The other boundary practice aimed at constraining access to asylum is enacted through the creation of new limits, novel legal categories that allow for entrance and permanence but under provisional terms. Especially since the 1990s, temporary protection statuses have emerged and been granted to those who are not seen as legitimate refugees but who still, owing to their ‘humanitarian’ plight, should not be completely excluded. These precarious temporary protection statuses are given to asylum seekers who are perceived as victims, people whose manifest suffering demands some sort of provisional formal inclusion instead of outright exclusion. Temporary protection is a key element of the ‘repatriation culture’ that developed in the post–Cold War period (Long, 2013). A core premise of temporary protection is that the only possible ‘durable solution’ to displacement is the return back to the country of origin and that this return can be achieved in a near future, barring the possibilities of local integration or resettlement. In Europe, this mechanism was largely employed for the first time in the 1990s during the Balkan crisis (Durieux, 2014; Fitzpatrick, 2000). A justification for its widespread use, which was supported by the UNHCR, was the perceived magnitude of the flows and the understanding that it was ‘generalized violence’ the main driver for displacement instead of individualized persecution as stipulated in the 1951 Convention (Long, 2013: 117).

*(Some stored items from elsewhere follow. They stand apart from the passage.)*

theorem strobeLow (h : BlockInv s) (hp : s.ph = phStrobeLow) : BlockInv (goto phStrobeOut (assertLow s)) :=
  blockInv_goto (h.pins hp).assertLow (h.reportsAtRest (by decide)) (h.fits hp (by decide)) (h.masked hp (by decide))
    h.settleBound

theorem strobeOut (h : BlockInv s) (hp : s.ph = phStrobeOut) : BlockInv (goto phSettle (driveColumn s)) :=
  blockInv_goto (h.pins hp).drive (h.reportsAtRest (by decide)) (h.fits hp (by decide)) (h.masked hp (by decide))
    le_rfl

/-- A tick of the hold does not raise the counter (R103). -/
theorem settleTick_le (n : Nat) : settleTick n ≤ n := by
  unfold settleTick; split <;> omega

theorem settle (h : BlockInv s) (hp : s.ph = phSettle) :
    BlockInv (goto (if s.settleCnt > 1 then s.ph else phSample) { s with settleCnt := settleTick s.settleCnt }) := by
  have hset : settleTick s.settleCnt ≤ s.cfg.nSettle := (settleTick_le _).trans h.settleBound
  split
  · rw [hp]
    exact blockInv_goto (h.pins hp) (h.reportsAtRest (by decide)) (h.fits hp (by decide)) (h.masked hp (by decide)) hset
  · exact blockInv_goto ((h.pins hp).move rfl rfl rfl) (h.reportsAtRest (by decide)) (h.fits hp (by decide))
      (h.masked hp (by decide)) hset

theorem sample (h : BlockInv s) (hp : s.ph = phSample) : BlockInv (goto phReleaseIn (sampleRows s)) :=
  blockInv_goto ((h.pins hp).move rfl rfl rfl) (h.reportsAtRest (by decide)) (h.fits hp (by decide))
    (h.masked hp (by decide)) h.settleBound

theorem releaseIn (h : BlockInv s) (hp : s.ph = phReleaseIn) : BlockInv (goto phReleasePu (releaseColumn s)) :=
  blockInv_goto (h.pins hp).release (h.reportsAtRest (by decide)) (h.fits hp (by decide)) (h.masked hp (by decide))
    h.settleBound

theorem releasePu (h : BlockInv s) (hp : s.ph = phReleasePu) : BlockInv (if s.col = 3
    then goto phDecode (pullUpColumn s) else goto phStrobeLow { pullUpColumn s with col := s.col + 1 }) := by
  split
  · next hc =>
    refine blockInv_goto ?_ (h.reportsAtRest (by decide)) (h.fits hp (by decide)) (h.masked hp (by decide))
      h.settleBound
    have hpins := h.pins hp
    rw [hc] at hpins
    simpa [hc] using hpins.endScan
  · next hc =>
    exact blockInv_goto ((h.pins hp).nextColumn hc) (h.reportsAtRest (by decide)) (h.fits hp (by decide))
      (h.masked hp (by decide)) h.settleBound

theorem decode (h : BlockInv s) (hp : s.ph = phDecode) : BlockInv (goto phPack (decodeRaw s)) :=
  blockInv_goto ((h.pins hp).move rfl rfl rfl) ((h.reports hp).toPack (decodeState_legal s.cfg s.raw))
    (h.fits hp (by decide)) (h.masked hp (by decide)) h.settleBound

theorem pack (h : BlockInv s) (hp : s.ph = phPack) :
    BlockInv (if isInit s.cmdQ then goto phRestoreIe (packReport s) else finish (packReport s)) := by
  have hr : ReportLegal (packReport s).lastRead := pack_legal (h.decoded hp)
  split
  · next hi =>
    have fits : ∀ w, isInit w = true → phaseFits phRestoreIe w = true := by decide
    exact blockInv_goto ((h.pins hp).move rfl rfl rfl) (.atRest (by decide) hr h.lastReportedLegal)
      (fits _ hi) (h.masked hp (by decide)) h.settleBound
  · exact blockInv_finish (h.pins hp) rfl rfl (h.fits hp fun _ => id) (by decide) hr h.lastReportedLegal h.settleBound

theorem restoreIe (h : BlockInv s) (hp : s.ph = phRestoreIe) : BlockInv (finish (restoreInterrupts s)) :=
  blockInv_finish (h.pins hp) rfl rfl (h.fits hp fun _ => id) (by decide) h.lastReadLegal h.lastReportedLegal
    h.settleBound

theorem chg (h : BlockInv s) (hp : s.ph = phChg) : BlockInv (finish (answerChanged s)) :=
  blockInv_finish (h.pins hp) rfl rfl (h.fits hp fun _ => id) (by decide) h.lastReadLegal h.lastReportedLegal
    h.settleBound

theorem copyDest (h : BlockInv s) (hp : s.ph = phCopyDest) : BlockInv (if s.idx = 4
    then goto phCopyRep { s with dest := s.dest.set s.idx s.lastRead[s.idx], idx := 0 }
    else goto s.ph { s with dest := s.dest.set s.idx s.lastRead[s.idx], idx := s.idx + 1 }) := by
  split
  · next h4 =>
    exact blockInv_goto ((h.pins hp).move rfl rfl rfl)
      ((h.reports hp).startRep fun _ => copied_all (h.destCopied hp) h4) (h.fits hp (by decide))
      (h.masked hp (by decide)) h.settleBound
  · next h4 =>
    rw [hp]
    exact blockInv_goto (h.pins hp) ((h.reports hp).nextDest h4) (h.fits hp fun _ => id) (h.masked hp (by decide))
      h.settleBound

theorem copyRep (h : BlockInv s) (hp : s.ph = phCopyRep) : BlockInv (if s.idx = 4
    then finish { s with
      lastReported := s.lastReported.set s.idx s.lastRead[s.idx]
      nwritten := writtenCount s.cfg (destSupplied s.cmdQ) }
    else goto s.ph { s with lastReported := s.lastReported.set s.idx s.lastRead[s.idx], idx := s.idx + 1 }) := by
  split
  · exact blockInv_finish (h.pins hp) rfl rfl (h.fits hp fun _ => id) (by decide) h.lastReadLegal
      (set_legal h.lastReportedLegal h.lastReadLegal _) h.settleBound
  · next h4 =>
    rw [hp]
    exact blockInv_goto (h.pins hp) ((h.reports hp).nextRep h4) (h.fits hp fun _ => id) (h.masked hp (by decide))
      h.settleBound

/-- The acceptance of a word in IDLE (R150). -/
theorem accept (h : BlockInv s) (hp : s.ph = phIdle) (w : CmdWord) : BlockInv (accept w s) := by
  have hop : opOf w = 0b00#2 ∨ opOf w = 0b01#2 ∨ opOf w = 0b10#2 ∨ opOf w = 0b11#2 := by revert w; decide
  rcases hop with hw | hw | hw | hw
  · rw [accept_init hw]
    have fits : ∀ w, opOf w = 0b00#2 → phaseFits phSaveIe w = true := by decide
    exact blockInv_goto ((h.pins hp).relabel rfl rfl rfl |>.move rfl rfl rfl) (h.reportsAtRest (by decide))
      (fits w hw) (fun _ _ hs => absurd rfl hs) h.settleBound
  · rw [accept_update hw]
    have fits : ∀ w, opOf w = 0b01#2 → phaseFits phStrobeLow w = true := by decide
    exact blockInv_goto ((h.pins hp).startScan (by simp [hw])) (h.reportsAtRest (by decide))
      (fits w hw) (fun h0 => by simp [hw] at h0) h.settleBound
  · rw [accept_changed hw]
    have fits : ∀ w, opOf w = 0b10#2 → phaseFits phChg w = true := by decide
    exact blockInv_goto ((h.pins hp).relabel rfl rfl rfl |>.move rfl rfl rfl) (h.reportsAtRest (by decide))
      (fits w hw) (fun h0 => by simp [hw] at h0) h.settleBound
  · rw [accept_buildReport hw]
    have hpins : PinsInv phIdle w s.col s.colDir s.colLvl s.colPue := (h.pins hp).relabel rfl rfl rfl
    split
    · next hd =>
      have fits : ∀ w, opOf w = 0b11#2 → destSupplied w = true → phaseFits phCopyDest w = true := by decide
      exact blockInv_goto (hpins.move rfl rfl rfl) (h.reports hp).startDest (fits w hw hd)
        (fun h0 => by simp [hw] at h0) h.settleBound
    · next hd =>
      have fits : ∀ w, opOf w = 0b11#2 → phaseFits phCopyRep w = true := by decide
      exact blockInv_goto (hpins.move rfl rfl rfl) ((h.reports hp).startRep fun hd' => absurd hd' hd)
        (fits w hw) (fun h0 => by simp [hw] at h0) h.settleBound

theorem idle (h : BlockInv s) (hp : s.ph = phIdle) :
    BlockInv (if s.cmdValid then Machine.accept s.cmdWord s else { s with done := false }) := by
  split
  · exact h.accept hp s.cmdWord
  · refine blockInv_of_idle hp ((h.pins hp).inputs rfl) h.levelsLow ?_ h.lastReadLegal h.lastReportedLegal
      h.settleBound
    exact (h.pins hp).pullUps.imp_right fun hoff => ⟨nofun, hoff.2⟩

/-- The micro-operation that `PH` names keeps the invariant. -/
theorem phase {i : Instr} {t : State} (h : BlockInv s) (hi : decodePhase s.ph = .ok i) (ht : exec i s = .next t) :
    BlockInv t := by
  have he := encode_of_decodePhase hi
  cases i
  case init | update | changed | buildReport => cases he
  all_goals (injection he with hp; replace hp := hp.symm; injection ht with ht; subst ht)
  case idle => exact h.idle hp
  case saveIe => exact h.saveIe hp
  case cfgPins => exact h.cfgPins hp
  case strobeLow => exact h.strobeLow hp
  case strobeOut => exact h.strobeOut hp
  case settle => exact h.settle hp
  case sample => exact h.sample hp
  case releaseIn => exact h.releaseIn hp
  case releasePu => exact h.releasePu hp
  case decode => exact h.decode hp
  case pack => exact h.pack hp
  case restoreIe => exact h.restoreIe hp
  case chg => exact h.chg hp
  case copyDest => exact h.copyDest hp
  case copyRep => exact h.copyRep hp
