-- ==== Sys2Proof/Machine/Context.lean ====
section
/-! DEFINITION. Core images (R334, R337, R338), `ctxsave` (R345) and `ctxload` (R346). -/

namespace Sys2Proof.Machine

/-- Bytes of the area that an image may take (R345). -/
def imageMax : Nat := 6 * 2 ^ 20

/-- The bits of a core selector that are zero (R345). -/
def coreZero : Word := 0x000003F00FFFFFFF#64

/-- The pages from an address translate, here, for an access of the strand: the first fault otherwise (R345). -/
def pagesOk (s : State) (g : Agent) (u n : Nat) (a : Acc) : Except (DevErr × State) State :=
  match n with
  | 0 => .ok s
  | k + 1 =>
    match devXlate s g (BitVec.ofNat 64 (u * 65536)) a with
    | .error e => .error e
    | .ok (_, s) => pagesOk s g (u + 1) k a

/-- An image address that is not 4 KiB-aligned traps (R133, R327): R345 and R346 name no refusal word for it, and R341 gives one only
where an entry names it (log 57 DEDUCED). -/
def imageAligned (va : Word) : Except Stop Unit :=
  if va.toNat % 4096 ≠ 0 then throw (.trap .misaligned 0 va) else pure ()

/-- The 6 MiB at an address (R345): the fault that refuses it. -/
def imageArea (s : State) (g : Agent) (va : Word) (a : Acc) : Except (DevErr × State) State :=
  if 2 ^ 56 ≤ va.toNat then .error (.fault .windowUnmapped, s)
  else if 2 ^ 56 < va.toNat + imageMax then .error (.fault .windowCrossing, s)
  else pagesOk s g (va.toNat / 65536) ((va.toNat % 65536 + imageMax - 1) / 65536 + 1) a

/-! The scratchpad section (R338). -/

/-- Code and payload of the 64-byte block at an offset; the first code of the table that fits is used. -/
def blockCode (k : Core) (o : Nat) : Nat × List Byte :=
  let l := memBytes k.spad o 64
  if l.all (fun b => b == 0) then (0, [])
  else if o ≠ 0 ∧ l = memBytes k.spad (o - 64) 64 then (1, [])
  else if (List.range 8).all (fun i => (l.drop (8 * i)).take 8 == l.take 8) then (2, l.take 8)
  else (3, l)

/-- The entry of a dirty 1 KiB block. -/
def dirtyEntry (k : Core) (b : Nat) : List Byte :=
  let cs := (List.range 16).map (fun i => blockCode k (1024 * b + 64 * i))
  let code := cs.zipIdx.foldl (fun n x => n + x.1.1 * 4 ^ x.2) 0
  let pm := (List.range 128).foldl (fun n w => if setHas k.spadPois (128 * b + w) then n + 2 ^ w else n) 0
  leBytes 8 (code + (if pm = 0 then 0 else 2 ^ 32)) ++ (if pm = 0 then [] else leBytes 16 pm) ++ cs.flatMap (fun x => x.2)

/-- The dirty bitmap and the section. -/
def spadSection (k : Core) : List Byte :=
  leBytes 256 (k.dirty.foldl (fun n b => n + 2 ^ b) 0) ++ padTo 64 (k.dirty.flatMap (dirtyEntry k))

/-! Channel, pattern and firing records (R337). -/

/-- Word 0 of a channel's descriptor (R182), HOMESEL 0. -/
def chanDesc (q : Chan) : Nat :=
  q.scope + (if q.count then 4 else 0) + (if q.relay then 8 else 0) + q.ringlog * 2 ^ 16 + q.slots * 2 ^ 24

/-- A channel record and its messages, oldest first. -/
def chanRecord (q : Chan) : List Byte :=
  word8 q.handle ++ leBytes 8 (chanDesc q) ++ word8 q.ring ++ leBytes 8 (q.head + q.nring * 2 ^ 32) ++
    leBytes 8 (if q.count then natN 32 q.counter + q.reload * 2 ^ 32 else 0) ++ leBytes 8 (q.arrivals % 2 ^ 32 + q.held.length * 2 ^ 32) ++
    word8 q.target ++ leBytes 8 (privNum q.cpriv) ++
    (List.range 4).flatMap (fun i => let r := (q.regions[i]?).getD (0, 0); word8 r.1 ++ word8 r.2) ++
    q.held.flatMap (fun m => msgRecord m .none m.seq)

/-- A pattern record. -/
def patRecord (p : Pat) : List Byte :=
  let w := p.prio + (if p.serial then 8 else 0) + privNum p.priv * 16 + (p.chans.length - 1) * 64 + p.v * 256 + p.a * 2 ^ 14 + p.t * 2 ^ 18
  leBytes 8 w ++ word8 p.body ++ leBytes 8 (p.sbase.toNat + p.sstride.toNat * 2 ^ 32) ++ leBytes 8 (p.idx + (if p.live then 256 else 0)) ++
    (List.range 4).flatMap (fun i => word8 ((p.chans[i]?).getD 0))

/-- The firing records of a core: firings of its installed patterns. -/
def patFirings (j : Jmu) : List (Pat × List Msg × Nat) :=
  j.queue.filterMap (fun f => match f.what with
    | .pattern p ms _ => if j.pats.any (fun q => q.idx == p.idx) then some (p, ms, f.dtime) else none
    | _ => none)

/-- A firing record. -/
def firingRecord (x : Pat × List Msg × Nat) : List Byte :=
  leBytes 8 (x.1.idx + (x.2.1.length - 1) * 256) ++ leBytes 8 x.2.2 ++ x.2.1.flatMap (fun m => msgRecord m .none m.seq)

/-- The strand images of a core whose strands have stopped, in slot order. -/
def savedImages (k : Core) : List (List Byte) :=
  (List.range coreSlots).filterMap (fun i => (aget k.strands i).bind (fun t => match t.status with | .saved img => some img | _ => none))

/-- The core image (R337). -/
def coreImage (s : State) (c : CoreId) (dom : Nat) : List Byte :=
  let k := getCore s c
  let chans := k.jmu.chans.filter (fun q => !q.spilled)
  let fires := patFirings k.jmu
  let imgs := savedImages k
  let tl (t : Timeline) : List Byte := leBytes 8 t.posted ++ leBytes 8 t.value ++
    leBytes 8 ((if t.err then 2 ^ 63 else 0) + t.first % 2 ^ 63) ++ leBytes 8 0
  let body := spadSection k ++ chans.flatMap chanRecord ++ k.jmu.pats.flatMap patRecord ++ padTo 64 (fires.flatMap firingRecord) ++
    imgs.flatMap (fun x => x)
  word8 (coreSid s c dom) ++ leBytes 8 (k.pword.toNat + chans.length * 2 ^ 32 + k.jmu.pats.length * 2 ^ 48) ++
    leBytes 8 (imgs.length + fires.length * 256) ++ word8 k.tagR ++ word8 k.tagA ++ leBytes 8 (now s) ++ leBytes 8 (256 + body.length) ++
    leBytes 8 0 ++ k.tls.toList.flatMap tl ++ body

/-- The save goes on (R345 steps 1 to 3). -/
def startSave (s : State) (c : CoreId) (dom : Nat) : State :=
  let s := updCore s c (fun k => { k with leaving := true })
  requestAll (emptyJobs (returnWork s c) dom) c .context

/-- Every strand has stopped and every copy and engine command numbered on the core is over (R332, R334). -/
def saveReady (k : Core) : Bool :=
  k.strands.all (fun y => match y.2.status with | .saved _ => true | _ => false) && k.copies.isEmpty && k.dteq.isEmpty && k.kuduq.isEmpty

/-- The core after the image is written (R345 step 6): unassigned, its channels homed and spilled. -/
def leaveCore (k : Core) : Core :=
  { k with dom := none, leaving := false, strands := [],
           jmu := { k.jmu with pats := [], queue := [], chans := k.jmu.chans.map (fun q => { q with spilled := true, held := [] }) } }

/-- What the strands saved into a core image served is found again under the image's address (R336). -/
def keyOrigins (s : State) (c : CoreId) (dom key : Nat) : State :=
  let d := getDom s dom
  setDom s dom { d with origins := d.origins.map (fun o => if o.key = 0 ∧ coreOfPlaces o.sid = some c then { o with key := key } else o) }

/-- R345. -/
def execCtxsave (d a b : BitVec 5) (s : State) : Out :=
  issue (.ctxsave d a b) s (fun s x => do
    needCleanAll x.t.r [a, b]
    let w := rd x.t.r a
    selOk s w coreZero
    imageAligned (rd x.t.r b)
    if !belowDone s x.r.core x.t.uid s.uid x.t.openers 2 then throw (.wait (.fence 2))
    let c := computeId (bitsOf w 50 2) (bitsOf w 46 4) (bitsOf w 42 4)
    let dom := bitsOf w 28 8
    let va := rd x.t.r b
    let g := strandAgent x.r x.t
    match imageArea s g va .store with
    | .error (.miss, s) => pure (s, .hold .partition)
    | .error (.fault e, s) => answer s x d (refusalWord e)
    | .ok s =>
      if (getCore s c).dom ≠ some dom then answer s x d (refusalWord .operandRange)
      else
        let s := startSave s c dom
        if !saveReady (getCore s c) then pure (s, .hold .partition)
        else
          let img := coreImage s c dom
          match devWriteLong s g va img false 128 with
          | .error (.miss, s) => pure (s, .hold .partition)
          | .error (.fault e, s) => answer s x d (refusalWord e)
          | .ok s => answer (keyOrigins (updCore s c leaveCore) c dom va.toNat) x d (BitVec.ofNat 64 img.length))

/-! Reading an image (R346). -/

/-- A 1 KiB block decoded from its codes; `prev` is the 64 bytes below it, none at offset 0. -/
def decodeCodes (l : List Byte) (prev : Option (List Byte)) (code n : Nat) : Option (List Byte × List Byte) :=
  match n with
  | 0 => some ([], l)
  | k + 1 =>
    let step (b rest : List Byte) : Option (List Byte × List Byte) :=
      if b.length ≠ 64 then none
      else (decodeCodes rest (some b) (code / 4) k).map (fun x => (b ++ x.1, x.2))
    match code % 4 with
    | 0 => step (leBytes 64 0) l
    | 1 => (match prev with | some p => step p l | none => none)
    | 2 => step ((List.replicate 8 (l.take 8)).flatMap (fun x => x)) (l.drop 8)
    | _ => step (l.take 64) (l.drop 64)

/-- The dirty blocks in ascending order: number, bytes, poison mask; and the bytes used. -/
def decodeSpad (l : List Byte) (bs : List Nat) (last : Nat × List Byte) (used : Nat) : Option (List (Nat × List Byte × Nat) × Nat) :=
  match bs with
  | [] => some ([], used)
  | b :: t =>
    let w := imgWord l 0
    let pm := if w.getLsbD 32 then leNat ((l.drop 8).take 16) else 0
    let off := if w.getLsbD 32 then 24 else 8
    let prev := if b = 0 then none else if last.1 + 1 = b then some last.2 else some (leBytes 64 0)
    if l.length < off ∨ bitsOf w 33 31 ≠ 0 then none
    else match decodeCodes (l.drop off) prev (bitsOf w 0 32) 16 with
      | none => none
      | some (bytes, rest) =>
        match decodeSpad rest t (b, bytes.drop 960) (used + (l.length - rest.length)) with
        | none => none
        | some (r, n) => some ((b, bytes, pm) :: r, n)

/-- The zero bits of consecutive message records are zero (R165, R346). -/
def msgsOk (l : List Byte) (n : Nat) : Bool :=
  (List.range n).all (fun i => let w := wordAt (l.drop (64 * i)) 6; bitsOf w 9 7 == 0 && !w.getLsbD 7)

/-- The messages of consecutive records. -/
def imgMsgs (l : List Byte) (n : Nat) : List Msg := (List.range n).map (fun i => recordMsg ((l.drop (64 * i)).take 64))

/-- A channel record is well formed (R337). -/
def chanRecOk (l : List Byte) (dom : Nat) : Bool :=
  let w (i : Nat) : Word := wordAt l i
  let count := (w 1).getLsbD 2
  let rl := bitsOf (w 1) 16 5
  let pairs := regionPairs ((List.range 8).map (fun i => w (8 + i)))
  handleForm (w 0) && hDom (w 0) == dom && bitsOf (w 1) 4 12 == 0 && bitsOf (w 1) 21 3 == 0 && bitsOf (w 1) 32 32 == 0 &&
    decide (6 ≤ rl) && decide (rl ≤ 24) && (w 2).toNat % 64 == 0 && decide (bitsOf (w 3) 0 32 < 2 ^ rl) && decide (bitsOf (w 3) 32 32 ≤ 2 ^ rl) &&
    (if count then bitsOf (w 1) 24 8 == 0 && !(w 1).getLsbD 3 && bitsOf (w 5) 32 16 == 0
     else decide (1 ≤ bitsOf (w 1) 24 8) && decide (bitsOf (w 1) 24 8 ≤ 64) && w 4 == 0 && bitsOf (w 5) 0 32 == 0) &&
    decide (bitsOf (w 5) 32 16 ≤ 2048) && bitsOf (w 5) 48 16 == 0 && ((w 1).getLsbD 3 || w 6 == 0) && decide ((w 7).toNat ≤ 2) &&
    pairs.all pairOk && !pairsOverlap pairs

/-- The channel of a record. -/
def recChan (l : List Byte) : Chan :=
  let w (i : Nat) : Word := wordAt l i
  let count := (w 1).getLsbD 2
  let n := sintN 32 (bitsOf (w 4) 0 32)
  { handle := w 0, count := count, relay := (w 1).getLsbD 3, scope := bitsOf (w 1) 0 2, slots := bitsOf (w 1) 24 8,
    ringlog := bitsOf (w 1) 16 5, ring := w 2, held := imgMsgs (l.drop 128) (bitsOf (w 5) 32 16), head := bitsOf (w 3) 0 32,
    nring := bitsOf (w 3) 32 32, counter := if count then n else 0, reload := bitsOf (w 4) 32 32, arrivals := bitsOf (w 5) 0 32,
    present := none, lastTime := 0, lastSender := 0, target := w 6, cpriv := privOf (w 7).toNat,
    regions := regionPairs ((List.range 8).map (fun i => w (8 + i))), spilled := false, retry := none }

/-- The channel records, and the bytes after them. -/
def imgChans (l : List Byte) (dom n : Nat) : Option (List Chan × List Byte) :=
  match n with
  | 0 => some ([], l)
  | k + 1 =>
    let m := bitsOf (wordAt l 5) 32 16
    if l.length < 128 + 64 * m ∨ !chanRecOk l dom ∨ !msgsOk (l.drop 128) m then none
    else (imgChans (l.drop (128 + 64 * m)) dom k).map (fun x => (recChan l :: x.1, x.2))

/-- The pattern of a record, when it is well formed. -/
def recPat (l : List Byte) (dom : Nat) (chans : List Word) : Option Pat :=
  let ws := (List.range 8).map (wordAt l)
  let w3 := wordAt l 3
  let d := patDesc ws
  if l.length < 64 ∨ bitsOf w3 9 55 ≠ 0 ∨ !patFieldsOk dom (ws.set 3 0) ∨ !d.chans.all (fun h => chans.contains h) then none
  else some { idx := bitsOf w3 0 8, prio := d.prio, serial := d.serial, priv := privOf d.priv, v := d.v, a := d.a, t := d.t,
              body := wordAt l 1, sbase := (wordAt l 2).setWidth 32, sstride := ((wordAt l 2) >>> 32).setWidth 32, chans := d.chans,
              live := w3.getLsbD 8 }

/-- The pattern records. -/
def imgPats (l : List Byte) (dom : Nat) (chans : List Word) (n : Nat) : Option (List Pat) :=
  match n with
  | 0 => some []
  | k + 1 =>
    match recPat l dom chans, imgPats (l.drop 64) dom chans k with
    | some p, some t => if t.any (fun q => q.idx == p.idx) then none else some (p :: t)
    | _, _ => none

/-- The firing records: pattern, messages, decision time; and the bytes used. -/
def imgFirings (l : List Byte) (pats : List Pat) (n used : Nat) : Option (List (Pat × List Msg × Nat) × Nat) :=
  match n with
  | 0 => some ([], used)
  | k + 1 =>
    let w := wordAt l 0
    let m := bitsOf w 8 2 + 1
    match pats.find? (fun p => p.idx == bitsOf w 0 8) with
    | none => none
    | some p =>
      if l.length < 16 + 64 * m ∨ bitsOf w 10 54 ≠ 0 ∨ p.chans.length ≠ m ∨ !msgsOk (l.drop 16) m then none
      else (imgFirings (l.drop (16 + 64 * m)) pats k (used + 16 + 64 * m)).map
        (fun x => ((p, imgMsgs (l.drop 16) m, (wordAt l 1).toNat) :: x.1, x.2))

Comparably less discussed by the critical migration studies literature, the emergence of temporary protection statuses has also been an important mechanism through which forced migrants have been governed and state sovereignty has been reaffirmed. In order to explore this dimension of the contemporary politics of asylum, Zetter’s work proves to be helpful. Zetter (2007) argued that the increasingly restrictive migration stance adopted by states from the global North is also articulated through the fragmentation of the refugee label. This fragmentation is reflected in the current proliferation of labels for ‘temporary protection’ on humanitarian grounds. These labels are commonly applied whenever an asylum seeker’s case is considered not to fit the definition established by the 1951 Convention but, at the same time, for humanitarian reasons, it is understood that he or she should not be returned immediately to the country of origin, even though repatriation is kept as the necessary eventual outcome. As the author highlighted: An increasing number of states are codifying generic forms of ‘subsidiary protection’ and ‘complementary protection’, in some cases called ‘humanitarian protection’ and ‘temporary protected status’ (TPS). These forms of protection are essentially the response of countries in the global north to the rising demand for asylum seen in the past two decades or so. The positive view is that these governments recognize that highly vulnerable people need protection even when refugee status has been or is likely to be denied. On the other hand, it could be argued that these supplementary forms of protection allow countries to reduce the volume of people receiving refugee status and the obligations this imposes, as none of these provisions afford the same level of protection as the 1951 Convention. (Zetter, 2015: 18)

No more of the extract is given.